Considering User Behavior

The primary thing that struck me about Santry et al’s filesystem implementation is that it is entirely designed around how file systems get used in practice – people manually save multiple versions of files; and as time passes, they struggle to differentiate between those multiple versions; they rarely perform manual clean-up maintenance of old data; they delete things by accident; they edit in short bursts and then stop; and for better or worse, they use exactly as much control as they are allowed by their file system and operating system.

Complexity

Santry’s solution for how to protect users from themselves in the Elephant file system is to “separate storage management from the common file system operations available to users.” The actual implementation of this ends up being rather complex, requiring not only inodes (used for new files with no history, or old files that have ceased to change), but also inode logs (maintain pointers to multiple versions of a file), and imaps (store extended metadata for a file, including an inode or inode log, details about how the file should be versioned over time, and it’s change velocity, or temperature).

Performance

In addition to being conceptually rather complex, the storing of multiple versions results in performance slow-downs for opening old versions and writing new versions files (though not as much as one might expect); moreover, as the authors admit, “it reduces the effectiveness of buffer-cache write absorption and thus increases the number of disk writes.” This made me wonder about potential optimizations inspired by the log-structured file system paper, i.e. using an in-memory log segment to capture multiple changes that could be later written in a single sequential write. Alternatively, I wondered if it might be possible to use some version of the block-comparison strategy discussed in the low-bandwidth networked file system paper, which compared versions of files in terms of variable length chunks, writing only chunks that had changed between versions.
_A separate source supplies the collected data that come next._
/-- An accepted RUN (R40, R48). From IDLE or STOPPING: RUNNING with a reference and no calibration in progress, or the trip for
a motor that is not running when it becomes required; otherwise PRIMING with the priming timer started and the feeder at 0.
A queue that could start an entry in the same event, and a gap target or span that could end BACKING in it, are left out. PRIMING
without a reference stays, its timer not restarted; RUNNING and HELD stay, with no request queued; TRIPPED and UNCONFIGURED
ignore it. -/
def Obligations.RunEntersRunningOrPriming : Prop :=
  ∀ (header : Address) (p : DemandPayload) (s : State), s.acceptsDemand header p = true → s.line.receiver ≠ .waitingIdle →
    (s.run.state = .priming → s.gap.reference = .unreferenced → ∃ t, exec (.run header p) s = .next t ∧
      t.run.lastCommand = some .run ∧ t.run.state = .priming ∧ t.run.primingTimer = s.run.primingTimer) ∧
    (s.run.state = .running ∨ s.run.state = .held → s.queue = [] → ∃ t, exec (.run header p) s = .next t ∧
      t.run = { s.run with lastSequence := some p.sequence, lastCommand := some .run, target := t.run.target }) ∧
    (s.run.state = .tripped ∨ s.run.state = .unconfigured → ∃ t, exec (.run header p) s = .next t ∧
      t.run.lastCommand = some .run ∧ t.run.state = s.run.state) ∧
    (s.run.state = .idle ∨ s.run.state = .stopping →
     s.queue = [] ∨ (p.gap? = none ∧ p.span? = none ∧ s.headStartable = false) →
     s.gapState ≠ .calibrating ∨ (p.gap? = none ∧ p.span? = none) →
     let ready := s.gap.reference.present = true ∧ s.gapState ≠ .calibrating
     ∃ t, exec (.run header p) s = .next t ∧ t.run.lastCommand = some .run ∧
      t.run.lastSequence = some p.sequence ∧
      (ready → s.motorRunning = true ∨ s.run.state = .stopping →
        t.run.state = .running ∧ t.run.clearTimer = none ∧ t.drive.setpoint = s.drive.setpoint ∧
        (s.run.state = .stopping → s.gapState.feeds = true → t.drive.output = s.drive.output)) ∧
      (ready → s.motorRunning = false → s.run.state = .idle →
        t.run.state = .tripped ∧ .motorStopped ∈ t.faults.seen ∧ t.drive.output = 0) ∧
      (¬ ready → t.run.state = .priming ∧ t.run.primingTimer = some (s.settings.primingTimeout * 1000) ∧
        t.drive.output = 0 ∧ t.drive.setpoint = 0))

/-- An accepted STOP (R45, R48): RUNNING and HELD become STOPPING, PRIMING does too or trips for a motor that is not running,
and an internal calibration is aborted while a requested one runs on, its entry unanswered, as long as the frame brings no gap
target or span that could end its BACKING. In STOPPING the clear timer is not restarted, and there, in IDLE, TRIPPED and
UNCONFIGURED Run Control keeps all but what the frame stores. The clear timer starts at once with the output at 0. -/
def Obligations.StopEntersStopping : Prop :=
  ∀ (header : Address) (p : DemandPayload) (s : State), s.acceptsDemand header p = true → s.line.receiver ≠ .waitingIdle →
    ∃ t, exec (.stop header p) s = .next t ∧ t.run.lastCommand = some .stop ∧ t.run.lastSequence = some p.sequence ∧
      (s.run.state = .running ∨ s.run.state = .held ∨ (s.run.state = .priming ∧ s.motorRunning = true) →
        t.run.state = .stopping ∧ t.run.primingTimer = none ∧ t.drive.setpoint = s.drive.setpoint ∧
        (s.run.state = .running → t.gap.history = []) ∧
        (s.drive.output = 0 → t.run.clearTimer = some (s.settings.clearTime * 1000))) ∧
      (s.run.state = .priming → s.motorRunning = false →
        t.run.state = .tripped ∧ .motorStopped ∈ t.faults.seen) ∧
      (s.run.state = .priming → s.queue = [] → (∀ c, s.gap.activity = .calibrating c → c.kind = .internal) →
        t.gapState ≠ .calibrating) ∧
      (∀ c, s.run.state = .priming → s.motorRunning = true → s.gap.activity = .calibrating c → c.kind = .requested →
        (∀ mark left, c.phase ≠ .backing mark left) ∨ (p.gap? = none ∧ p.span? = none) →
        t.gap.activity = .calibrating c ∧
        (∀ e rest, s.queue = e :: rest → e.active = true → e.kind = .calibrate →
          t.queue = s.queue ∧ t.line = { s.line with receiver := .waitingIdle })) ∧
      (s.run.state = .stopping ∨ s.run.state = .idle ∨ s.run.state = .tripped ∨ s.run.state = .unconfigured →
        t.run = { s.run with lastSequence := some p.sequence, lastCommand := some .stop, target := t.run.target })

/-- Run Control's two timers (R43, R46, R49, R55, R129, R164): the priming timer trips the station with CAL_BLOCKED; the clear
timer ends STOPPING in IDLE and requests the run's wear record, whose campaign starts at once when none runs and the supply is
good, and which otherwise becomes the pending record. A window close ends STOPPING too, with the same request, while the clear timer
runs and the cavity average is at or below the empty mark (R46), and otherwise leaves Run Control in STOPPING, and the Setting
Memory Interface, as they were. -/
def Obligations.RunControlTimersExpire : Prop :=
  ∀ s : State,
   (let stored : State → Prop := fun t =>
      let r : WearRecord := { contact := s.gap.reference.contact?, linerTonnes := s.gap.linerTonnes
                              linerWear := s.gap.linerWear, wearAcc := s.gap.wearAcc, calCount := s.gap.calCount }
      if s.interface.campaign = none ∧ s.supplyLow = false then
        (∃ c, t.interface.campaign = some c ∧ c.record = r ∧ c.word = 64 ∧ c.ready = 25 ∧ c.cutOff = false) ∧
        t.interface.pending = s.interface.pending ∧ t.memory.enabled = true ∧
        t.memory.programming = some (64, r.word s.stationNumber 64)
      else t.interface = { s.interface with pending := some r } ∧ t.memory = s.memory
    (s.run.state = .priming → s.run.primingTimer.isSome = true →
      ∃ t, exec .primingTimerExpiry s = .next t ∧ t.run.state = .tripped ∧ .calBlocked ∈ t.faults.seen ∧
        t.run.primingTimer = none ∧ t.drive.output = 0 ∧ t.drive.setpoint = 0 ∧ t.queue = [] ∧
        t.gapState ≠ .moving ∧ t.gapState ≠ .calibrating ∧ t.gap.reference = s.gap.reference) ∧
    (s.run.state = .stopping → s.run.clearTimer.isSome = true →
      ∃ t, exec .clearTimerExpiry s = .next t ∧ t.run.state = .idle ∧ t.run.clearTimer = none ∧
        t.drive.output = 0 ∧ t.drive.setpoint = 0 ∧ t.faults = s.faults ∧ t.queue = s.queue ∧ stored t) ∧
    (s.run.state = .stopping → s.queue = [] →
      ∃ t l, exec .windowClose s = .next t ∧ t.monitor.sample = some l ∧
        (s.run.clearTimer.isSome = true → l.cavity ≤ s.settings.cavityEmpty →
          t.run.state = .idle ∧ t.run.clearTimer = none ∧ t.drive.output = 0 ∧ t.drive.setpoint = 0 ∧ stored t) ∧
        (s.run.clearTimer = none ∨ s.settings.cavityEmpty < l.cavity →
          t.run = s.run ∧ t.interface = s.interface ∧ t.memory = s.memory)))

/-- The two level inputs. Motor (R48, R49): a fall while the motor is required trips the station with MOTOR_STOPPED; any other
fall, and a rise with no internal calibration waiting, changes nothing but the input; a rise reports nothing and moves no run
state. Supply (R165, R49): a rise in STARTING is only held; elsewhere it reports SUPPLY_LOW, cuts off a running campaign and trips
the station unless that is UNCONFIGURED; a fall starts the pending record when no campaign runs, and otherwise changes nothing but
the input. -/
def Obligations.MotorAndSupplyEdges : Prop :=
  ∀ s : State,
    (s.run.state = .running ∨ s.run.state = .held ∨ s.run.state = .stopping →
      ∃ t, exec .motorRunningFall s = .next t ∧ t.run.state = .tripped ∧ .motorStopped ∈ t.faults.seen ∧
        t.motorRunning = false ∧ t.drive.output = 0 ∧ t.queue = []) ∧
    (¬ (s.run.state = .running ∨ s.run.state = .held ∨ s.run.state = .stopping) →
      exec .motorRunningFall s = .next { s with motorRunning := false }) ∧
    (∃ t, exec .motorRunningRise s = .next t ∧ t.motorRunning = true ∧ t.faults = s.faults ∧
      t.run.state = s.run.state) ∧
    (s.standingRequest = false → exec .motorRunningRise s = .next { s with motorRunning := true }) ∧
    (s.run.state = .starting → exec .supplyLowRise s = .next { s with supplyLow := true }) ∧
    (s.run.state ≠ .starting → ∃ t, exec .supplyLowRise s = .next t ∧ t.supplyLow = true ∧
      .supplyLow ∈ t.faults.seen ∧ t.interface.pending = s.interface.pending ∧ t.memory = s.memory ∧
      t.interface.campaign = s.interface.campaign.map (fun c => { c with cutOff := true }) ∧
      t.run.state = (if s.run.state = .unconfigured then .unconfigured else .tripped) ∧
      (s.run.state.trippable = true → t.queue = [] ∧ t.drive.output = 0)) ∧
    (s.interface.pending = none ∨ s.interface.campaign ≠ none →
      exec .supplyLowFall s = .next { s with supplyLow := false }) ∧
    (∀ r, s.interface.pending = some r → s.interface.campaign = none → ∃ t, exec .supplyLowFall s = .next t ∧
      t = { s with supplyLow := false, interface := t.interface, memory := t.memory } ∧
      t.interface.pending = none ∧ t.memory.enabled = true ∧
      t.memory.programming = some (64, r.word s.stationNumber 64) ∧
      ∃ c, t.interface.campaign = some c ∧ c.record = r ∧ c.word = 64 ∧ c.ready = 25)

/-- HOLD_FEED and RELEASE_FEED (R47, R147): taken in RUNNING and in HELD and answered DONE, refused in every other run state with
nothing else changed. Neither touches the queue. -/
def Obligations.HoldAndReleaseFeed : Prop :=
  ∀ (header : Address) (tag : BitVec 3) (s : State), s.addressedAlone header = true → s.active = true →
    s.line.receiver ≠ .waitingIdle →
    (let reply : RequestKind → AnswerOutcome → LinePort := fun k o =>
        LinePort.push { s.line with receiver := .waitingIdle }
          { requester := header.source, tag := tag, kind := some k, outcome := o, remaining := none, reached := none
            data := none }
     (s.run.state = .running →
       ∃ t, exec (.holdFeed header tag) s = .next t ∧ t.run.state = .held ∧ t.line = reply .holdFeed .done ∧
        t.queue = s.queue ∧ t.share.capacity = 0 ∧ t.gap.history = [] ∧ t.drive.setpoint = s.drive.setpoint ∧
        (s.gapState.feeds = true → t.drive.output = s.drive.output)) ∧
     (s.run.state ≠ .running →
       exec (.holdFeed header tag) s = .next { s with line := reply .holdFeed (.refused .notRunning) }) ∧
     (s.run.state = .held →
       ∃ t, exec (.releaseFeed header tag) s = .next t ∧ t.run.state = .running ∧
        t.line = reply .releaseFeed .done ∧ t.queue = s.queue ∧ t.drive.setpoint = s.drive.setpoint ∧
        (s.gapState.feeds = true → t.drive.output = s.drive.output)) ∧
     (s.run.state ≠ .held →
       exec (.releaseFeed header tag) s = .next { s with line := reply .releaseFeed (.refused .notHeld) }))

/-- Run Control stays consistent at every step: a required motor runs, a TRIPPED station holds no request, move or calibration,
the priming timer runs exactly in PRIMING, the clear timer only in STOPPING (R42, R43, R46, R48, R49, R150). -/
def Obligations.RunControlStaysConsistent : Prop :=
  ∀ s t : State, RunSafe s → step s = .next t → RunSafe t

/-! ### Share Unit and Power Trim -/

/-- Stages 2 to 11 of a share computation and what becomes of it (R54 to R56, R60 to R69, R71, R83): the new record relates target,
belt limit, level factor, committed flow, own capacity, capacity sum, share, trim and cap as the stages lay down; the rate is
rounded to the nearest, held to the minimum rate by flush mode and guarded by the latest cavity average or the high mark. The
record's c_s is the available capacity, its r is written to the Feeder Drive only in RUNNING, and nothing else of the station
changes. -/
def Obligations.ShareStagesAreWorkedInOrder : Prop :=
  ∀ s : State, s.active = true →
    (let c := s.settings
     let es := s.peers.entries
     let cavity := match s.monitor.sample with
       | some l => l.cavity
       | none => c.cavityHigh
     ∃ t r, exec .sharePeriodExpiry s = .next t ∧ t.share.record = some r ∧
      r.target = s.run.target ∧ r.beltLimit = c.beltLimit ∧
      r.demand = min r.target r.beltLimit * r.factor / 1000 ∧
      r.committed = min 65535 ((es.filter (fun e => e.belt = true ∧ (e.entryState = .silent ∨
        (e.entryState = .live ∧ (e.runState = .held ∨ e.runState = .stopping))))).map (·.throughput)).sum ∧
      r.available = (if r.committed < r.demand then r.demand - r.committed else 0) ∧
      (∀ g, s.gapEstimate = some g → r.capacity = (if s.run.state = .running ∧
          (s.gapState = .holding ∨ s.gapState = .moving ∨ s.gapState = .stuck) then
        min c.feederCapacity (min (c.capacityCoeff * g / 100) c.capacityCeiling) else 0)) ∧
      (s.gapEstimate = none → r.capacity = 0) ∧
      r.capacitySum = r.capacity +
        ((es.filter (fun e => e.belt = true ∧ e.entryState = .live)).map (·.capacity)).sum ∧
      r.share = (if r.capacitySum = 0 then 0 else r.available * r.capacity / r.capacitySum) ∧
      r.trim = t.share.trim ∧ r.capped = min (r.share * r.trim / 1000) r.capacity ∧
      r.liveMembers = (es.filter (fun e => e.belt = true ∧ e.entryState = .live)).length ∧
      r.silentMembers = (es.filter (fun e => e.belt = true ∧ e.entryState = .silent)).length ∧
      (let raw := min 1000 ((r.capped * 1000 + c.feederCapacity / 2) / c.feederCapacity)
       let low : Prop := 0 < r.capped ∧ raw < c.rMin
       let rate := if r.capped = 0 then 0
         else if raw < c.rMin then (if c.flushMode = .hold then c.rMin else 0) else raw
       (r.flushed = true ↔ low ∧ c.flushMode = .stop) ∧
       (r.cavityFull = true ↔ c.cavityFull ≤ cavity) ∧
       (r.levelUnknown = true ↔ r.level = none) ∧
       r.rate = (if c.cavityFull ≤ cavity then 0
         else if c.cavityHigh ≤ cavity then min rate s.drive.output else rate)) ∧
      t.share.capacity = r.capacity ∧ t.share.timer = some c.sharePeriod ∧
      t.drive = { s.drive with setpoint := if s.run.state = .running then r.rate else s.drive.setpoint } ∧
      t.peers = { s.peers with selected := r.level, source := r.source } ∧
      t = { s with share := t.share, drive := t.drive, peers := t.peers })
This is something the authors later seem to suggest when they discuss the potential for implementing a branch-merge strategy for Elephant.

Takeaways

It seems the main downside of the Elephant system is that its naming convention for versions combines the file’s name with a timestamp, which makes a fundamental “assumption [that] the multiple versions of a file never co-exist”; however, in a networked context where many people are interacting with a filesystem simultaneously, it becomes increasingly likely that their interactions will be disconnected, and that the resulting history, when merged, “may have intervals in which multiple versions co-existed.”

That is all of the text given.